Yes. Maybe a better way to say that. I see a few use cases:

use numpy, which I think would be faster/fewer requirements/nice for backwards compatibility
use hdf5 in memory to speed up testing and it's good for test models and frequently changing models (e.g., optimization)
use hdf5 from a file for very large models

On Wed, Jan 31, 2018 at 5:50 AM, mjredmond notifications@github.com wrote:

The biggest question of HDF5 that I have is, can I just load say a 4 GB file into memory and use the HDF5 structure as an API? I'd like to not write out a file if I don't need to.

Oh, you want to convert an op2 to h5Nastran, but not write out the h5Nastran file, just keep it in memory. It's currently not implemented but is possible, since you can have in memory h5 files with pytables. I think it would be fairly easy to do.

As far as the pytables/h5py merger, I haven't seen any progress in over a year, so I have no clue when that is happening. Unfortunately I don't think h5py can make tables like pytables can (if it does I have no clue and haven't see any examples).

— You are receiving this because you commented. Reply to this email directly, view it on GitHub https://github.com/SteveDoyle2/pyNastran/issues/474#issuecomment-361937654, or mute the thread https://github.com/notifications/unsubscribe-auth/ABAqWXDLgvbxNsuOO0jMsu1dnNGM14osks5tQG-zgaJpZM4Ry6sv .

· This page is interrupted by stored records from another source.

theorem State.pdMessage_free {P : State → Prop} (h : Free P [.regs, .evq, .fault, .port]) {s : State} (hs : P s) (m : PdMsg) :
    P (s.pdMessage m) := by
  have h1 := h.mono (B := [.port]) (by decide)
  have h2 := h.mono (B := [.regs, .evq, .port]) (by decide)
  have h3 := h.mono (B := [.regs]) (by decide)
  have h4 := h.mono (B := [.regs, .port]) (by decide)
  have h5 := h.mono (B := [.regs, .evq]) (by decide)
  unfold State.pdMessage
  extract_lets
  repeat' first
    | (with_reducible assumption)
    | (with_reducible apply State.askSinkCap_free h1)
    | (with_reducible apply State.capsRx_free h)
    | (with_reducible apply State.hardReset_free h2)
    | (with_reducible apply State.makeContract_free h2)
    | (with_reducible apply State.noContract_free h3)
    | (with_reducible apply State.nowSink_free h4)
    | (with_reducible apply State.pdSend_free h1)
    | (with_reducible apply State.pdStage_free h1)
    | (with_reducible apply State.pdTarget_free h1)
    | (with_reducible apply State.put_free h3)
    | (with_reducible apply State.raise_free h5)
    | (with_reducible apply State.requestRx_free h2)
    | (with_reducible apply State.setPort_free h3)
    | (with_reducible apply State.swapGo_free h2)
    | (with_reducible apply State.swapRx_free h2)
    | (with_reducible apply State.vdmRx_free h2)
    | (with_reducible refine Free.ite (fun _ => ?_) (fun _ => ?_))
    | split
    | (with_reducible refine (h.port (by decide) _ ?_))

theorem State.detach_free {P : State → Prop} (h : Free P [.regs, .evq, .port]) {s : State} (hs : P s) (vbusLost : Bool) :
    P (s.detach vbusLost) := by
  have h1 := h.mono (B := [.regs, .evq]) (by decide)
  unfold State.detach
  extract_lets
  repeat' first
    | (with_reducible assumption)
    | (with_reducible apply State.portDrop_free h)
    | (with_reducible apply State.raise_free h1)
    | (with_reducible refine Free.ite (fun _ => ?_) (fun _ => ?_))
    | (with_reducible refine (h.port (by decide) _ ?_))

theorem State.ownHardReset_free {P : State → Prop} (h : Free P [.regs, .evq, .fault, .port]) {s : State} (hs : P s) :
    P (s.ownHardReset) := by
  have h1 := h.mono (B := [.regs, .fault]) (by decide)
  have h2 := h.mono (B := [.port]) (by decide)
  unfold State.ownHardReset
  repeat' first
    | (with_reducible assumption)
    | (with_reducible apply State.err_free h1)
    | (with_reducible apply State.pdStage_free h2)
    | (with_reducible apply State.sendHardReset_free h)
    | (with_reducible refine Free.ite (fun _ => ?_) (fun _ => ?_))

theorem State.portFollow_free {P : State → Prop} (h : Free P [.regs, .evq, .fault, .port]) {s : State} (hs : P s) :
    P (s.portFollow) := by
  have h1 := h.mono (B := [.regs, .port]) (by decide)
  have h2 := h.mono (B := [.port]) (by decide)
  have h3 := h.mono (B := [.regs]) (by decide)
  unfold State.portFollow
  extract_lets
  repeat' first
    | (with_reducible assumption)
    | (with_reducible apply State.defaultPower_free h1)
    | (with_reducible apply State.ownHardReset_free h)
    | (with_reducible apply State.pdStart_free h2)
    | (with_reducible apply State.pdTarget_free h2)
    | (with_reducible apply State.put_free h3)
    | (with_reducible apply State.renegotiate_free h2)
    | (with_reducible apply State.setPort_free h3)
    | (with_reducible refine Free.ite (fun _ => ?_) (fun _ => ?_))
    | split
    | (with_reducible refine (h.port (by decide) _ ?_))

theorem State.portSync_free {P : State → Prop} (h : Free P [.regs, .evq, .fault, .port]) {s : State} (hs : P s) :
    P (s.portSync) := by
  have h1 := h.mono (B := [.port]) (by decide)
  have h2 := h.mono (B := [.regs, .evq, .port]) (by decide)
  have h3 := h.mono (B := [.regs]) (by decide)
  unfold State.portSync
  extract_lets
  repeat' first
    | (with_reducible assumption)
    | (with_reducible apply State.polTakeFree_free h1)
    | (with_reducible apply State.portDrop_free h2)
    | (with_reducible apply State.portFollow_free h)
    | (with_reducible apply State.put_free h3)
    | (with_reducible refine Free.ite (fun _ => ?_) (fun _ => ?_))
    | (with_reducible refine (h.port (by decide) _ ?_))

theorem State.vbusLevel_free {P : State → Prop} (h : Free P [.regs, .evq, .port]) {s : State} (hs : P s) (v : Nat) :
    P (s.vbusLevel v) := by
  have h1 := h.mono (B := [.regs]) (by decide)
  have h2 := h.mono (B := [.port]) (by decide)
  unfold State.vbusLevel
  extract_lets
  repeat' first
    | (with_reducible assumption)
    | (with_reducible apply State.detach_free h)
    | (with_reducible apply State.injTake_free h1)
    | (with_reducible apply State.pdSend_free h2)
    | (with_reducible apply State.pdStage_free h2)
    | (with_reducible apply State.pdTarget_free h2)
    | (with_reducible apply State.put_free h1)
    | (with_reducible apply State.setPort_free h1)
    | (with_reducible refine Free.ite (fun _ => ?_) (fun _ => ?_))
    | split
    | (with_reducible refine (h.port (by decide) _ ?_))

theorem State.lanternCmd_free {P : State → Prop} (h : Free P [.regs, .evq, .port]) {s : State} (hs : P s) (words : List Nat) :
    P (s.lanternCmd words) := by
  unfold State.lanternCmd
  repeat' first
    | (with_reducible assumption)
    | (with_reducible apply State.lanternAnswer_free h)
    | (with_reducible refine Free.ite (fun _ => ?_) (fun _ => ?_))

theorem State.recoveryEnd_free {P : State → Prop} (h : Free P [.regs, .evq, .port]) {s : State} (hs : P s) :
    P (s.recoveryEnd) := by
  have h1 := h.mono (B := [.regs, .evq]) (by decide)
  have h2 := h.mono (B := [.regs]) (by decide)
  unfold State.recoveryEnd
  extract_lets
  repeat' first
    | (with_reducible assumption)
    | (with_reducible apply State.raise_free h1)
    | (with_reducible apply State.setPort_free h2)
    | (with_reducible refine Free.ite (fun _ => ?_) (fun _ => ?_))
    | (with_reducible refine (h.port (by decide) _ ?_))

theorem State.trySnkEnd_free {P : State → Prop} (h : Free P [.regs]) {s : State} (hs : P s) :
    P (s.trySnkEnd) := by
  unfold State.trySnkEnd
  repeat' first
    | (with_reducible assumption)
    | (with_reducible apply State.setPort_free h)
    | (with_reducible refine Free.ite (fun _ => ?_) (fun _ => ?_))

theorem State.toggle_free {P : State → Prop} (h : Free P [.regs, .port]) {s : State} (hs : P s) :
    P (s.toggle) := by
  have h1 := h.mono (B := [.regs]) (by decide)
  unfold State.toggle
  extract_lets
  repeat' first
    | (with_reducible assumption)
    | (with_reducible apply State.setPort_free h1)
    | (with_reducible refine Free.ite (fun _ => ?_) (fun _ => ?_))
    | (with_reducible refine (h.port (by decide) _ ?_))

theorem State.vconnTrip_free {P : State → Prop} (h : Free P [.regs, .evq, .port]) {s : State} (hs : P s) :
    P (s.vconnTrip) := by
  have h1 := h.mono (B := [.regs]) (by decide)
  have h2 := h.mono (B := [.regs, .evq]) (by decide)
  unfold State.vconnTrip
  extract_lets
  repeat' first
    | (with_reducible assumption)
    | (with_reducible apply State.put_free h1)
    | (with_reducible apply State.raise_free h2)
    | (with_reducible refine Free.ite (fun _ => ?_) (fun _ => ?_))
    | (with_reducible refine (h.port (by decide) _ ?_))

theorem State.psRdySend_free {P : State → Prop} (h : Free P [.regs, .evq, .port]) {s : State} (hs : P s) :
    P (s.psRdySend) := by
  have h1 := h.mono (B := [.port]) (by decide)
  have h2 := h.mono (B := [.regs]) (by decide)
  have h3 := h.mono (B := [.regs, .evq]) (by decide)
  unfold State.psRdySend
  extract_lets
  repeat' first
    | (with_reducible assumption)
    | (with_reducible apply State.askSinkCap_free h1)
    | (with_reducible apply State.makeContract_free h)
    | (with_reducible apply State.pdSend_free h1)
    | (with_reducible apply State.put_free h2)
    | (with_reducible apply State.raise_free h3)
    | (with_reducible refine Free.ite (fun _ => ?_) (fun _ => ?_))
    | split
    | (with_reducible refine (h.port (by decide) _ ?_))

theorem State.vdmTimeout_free {P : State → Prop} (h : Free P [.port]) {s : State} (hs : P s) :
    P (s.vdmTimeout) := by
  unfold State.vdmTimeout
  extract_lets
  repeat' first
    | (with_reducible assumption)
    | (with_reducible apply State.pdSend_free h)
    | (with_reducible refine Free.ite (fun _ => ?_) (fun _ => ?_))
    | (with_reducible refine (h.port (by decide) _ ?_))

theorem State.goodCrcTimeout_free {P : State → Prop} (h : Free P [.regs, .evq, .fault, .port]) {s : State} (hs : P s) :
    P (s.goodCrcTimeout) := by
  have h1 := h.mono (B := [.regs, .evq]) (by decide)
  have h2 := h.mono (B := [.regs, .port]) (by decide)
  unfold State.goodCrcTimeout
  extract_lets
  repeat' first
    | (with_reducible assumption)
    | (with_reducible apply State.ownHardReset_free h)
    | (with_reducible apply State.raise_free h1)
    | (with_reducible apply State.sendSoftReset_free h2)
    | (with_reducible refine Free.ite (fun _ => ?_) (fun _ => ?_))
    | split
    | (with_reducible refine (h.port (by decide) _ ?_))

theorem State.hrSinkTimeout_free {P : State → Prop} (h : Free P [.regs, .evq, .port]) {s : State} (hs : P s) :
    P (s.hrSinkTimeout) := by
  unfold State.hrSinkTimeout
  repeat' first
    | (with_reducible assumption)
    | (with_reducible apply State.errorRecovery_free h)
    | (with_reducible refine Free.ite (fun _ => ?_) (fun _ => ?_))

theorem State.accessorySeen_free {P : State → Prop} (h : Free P [.regs, .evq, .port]) {s : State} (hs : P s) :
    P (s.accessorySeen) := by
  have h1 := h.mono (B := [.regs, .evq]) (by decide)
  unfold State.accessorySeen
  extract_lets
  repeat' first
    | (with_reducible assumption)
    | (with_reducible apply State.raise_free h1)
    | (with_reducible refine Free.ite (fun _ => ?_) (fun _ => ?_))
    | (with_reducible refine (h.port (by decide) _ ?_))

theorem State.capsSend_free {P : State → Prop} (h : Free P [.regs, .fault, .port]) {s0 : State} (hs : P s0) (acked : Bool) :
    P (s0.capsSend acked) := by
  have h1 := h.mono (B := [.port]) (by decide)
  have h2 := h.mono (B := [.regs, .fault]) (by decide)
  unfold State.capsSend
  extract_lets
  repeat' first
    | (with_reducible assumption)
    | (with_reducible apply State.pdSend_free h1)
    | (with_reducible apply State.pdoCheck_free h2)
    | (with_reducible apply State.polTake_free h1)
    | (with_reducible refine Free.ite (fun _ => ?_) (fun _ => ?_))
    | split
    | (with_reducible refine (h.port (by decide) _ ?_))

theorem State.hrTimer_free {P : State → Prop} (h : Free P [.regs, .evq, .port]) {s : State} (hs : P s) :
    P (s.hrTimer) := by
  have h1 := h.mono (B := [.port]) (by decide)
  unfold State.hrTimer
  extract_lets
  repeat' first
    | (with_reducible assumption)
    | (with_reducible apply State.errorRecovery_free h)
    | (with_reducible apply State.pdTarget_free h1)
    | (with_reducible refine Free.ite (fun _ => ?_) (fun _ => ?_))
    | split
    | (with_reducible refine (h.port (by decide) _ ?_))

theorem State.frsSignal_free {P : State → Prop} (h : Free P [.port]) {s : State} (hs : P s) :
    P (s.frsSignal) := by
  unfold State.frsSignal
  extract_lets
  repeat' first
    | (with_reducible assumption)
    | (with_reducible apply State.pdSend_free h)
    | (with_reducible refine Free.ite (fun _ => ?_) (fun _ => ?_))
    | (with_reducible refine (h.port (by decide) _ ?_))

theorem State.softTimeout_free {P : State → Prop} (h : Free P [.regs, .evq, .fault, .port]) {s : State} (hs : P s) :
    P (s.softTimeout) := by
  unfold State.softTimeout
  repeat' first
    | (with_reducible assumption)
    | (with_reducible apply State.ownHardReset_free h)
    | (with_reducible refine Free.ite (fun _ => ?_) (fun _ => ?_))

theorem State.vbusOver_free {P : State → Prop} (h : Free P [.regs, .fault, .port]) {s : State} (hs : P s) (v : Nat) :
    P (s.vbusOver v) := by
  have h1 := h.mono (B := [.regs, .fault]) (by decide)
  have h2 := h.mono (B := [.regs]) (by decide)
  unfold State.vbusOver
  extract_lets
  repeat' first
    | (with_reducible assumption)
    | (with_reducible apply State.err_free h1)
    | (with_reducible apply State.put_free h2)
    | (with_reducible refine Free.ite (fun _ => ?_) (fun _ => ?_))
    | (with_reducible refine (h.port (by decide) _ ?_))

theorem State.pdRx_free {P : State → Prop} (h : Free P [.regs, .port]) {s : State} (hs : P s) (good : Bool) (f : State → State) (hf : ∀ t, P t → P (f t)) :
    P (s.pdRx good f) := by
  have h1 := h.mono (B := [.regs]) (by decide)
  unfold State.pdRx
  extract_lets
  repeat' first
    | (with_reducible assumption)
    | (with_reducible apply State.injTake_free h1)
    | (with_reducible apply State.put_free h1)
    | (with_reducible refine Free.ite (fun _ => ?_) (fun _ => ?_))
    | (with_reducible apply hf)
    | split
    | (with_reducible refine (h.port (by decide) _ ?_))

theorem State.hardResetRx_free {P : State → Prop} (h : Free P [.regs, .evq, .port]) {s : State} (hs : P s) :
    P (s.hardResetRx) := by
  unfold State.hardResetRx
  repeat' first
    | (with_reducible assumption)
    | (with_reducible apply State.hardReset_free h)
    | (with_reducible refine Free.ite (fun _ => ?_) (fun _ => ?_))

end Sys2Proof.Machine
end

dmap-guru commented 6 years ago

It looks like you guys don't have any documentation for HDF5 files output by MSC Nastran. In versions 2017 and 2018, the installation publishes the HDF5 schema at /msc20170/util/nh5rdb (replace 20170 with 20180 for V2018) in xml, html and C header file (.h) formats. Here you can see all the relations that the version supports. If you download the HDF5 viewer at hdfgroup.org (java) or vitables from vitables.org (python), you can read the .h5 file created by Nastran directly to see how the schema stores the data. The Release Guides 2016, 2017 and 2018 explain various aspects of the HDF5 file and the data Nastran writes to it. If you don't have access to these data, let me know and I can get them to you.

mjredmond commented 6 years ago

I have the MSC 2018 hdf5 xml files. I'd really like to have some 2018 h5 files created by Nastran... the example files they have are far too narrow in scope. I have a lot of TODO's because the hdf5 format stores a number instead of a string as defined in the QRG in many cases. If you have any example files that would be greatly appreciated. Thanks.

SteveDoyle2 commented 6 years ago

In terms of examples, the models/elements folder has tiny examples with static, modal, frequency, transient and buckling to test out a varirty of elements.

I assume those numbers are also consistent with the op2. If you have the bdf that made it, it's pretty easy to reverse engineer.

On Mon, Mar 12, 2018, 7:26 AM mjredmond notifications@github.com wrote:

I have the MSC 2018 hdf5 xml files. I'd really like to have some 2018 h5 files created by Nastran... the example files they have are far too narrow in scope. I have a lot of TODO's because the hdf5 format stores a number instead of a string as defined in the QRG in many cases. If you have any example files that would be greatly appreciated. Thanks.

— You are receiving this because you commented.

Reply to this email directly, view it on GitHub https://github.com/SteveDoyle2/pyNastran/issues/474#issuecomment-372327977, or mute the thread https://github.com/notifications/unsubscribe-auth/ABAqWUEp887ekpWDa967q0lsmmx8Kb9Hks5tdoWqgaJpZM4Ry6sv .

SteveDoyle2 commented 6 years ago

I assume those numbers are also consistent with the op2.

To be clear, if you go to the card that you're interested in and look at how the OP2 reader handles it, you can just use that.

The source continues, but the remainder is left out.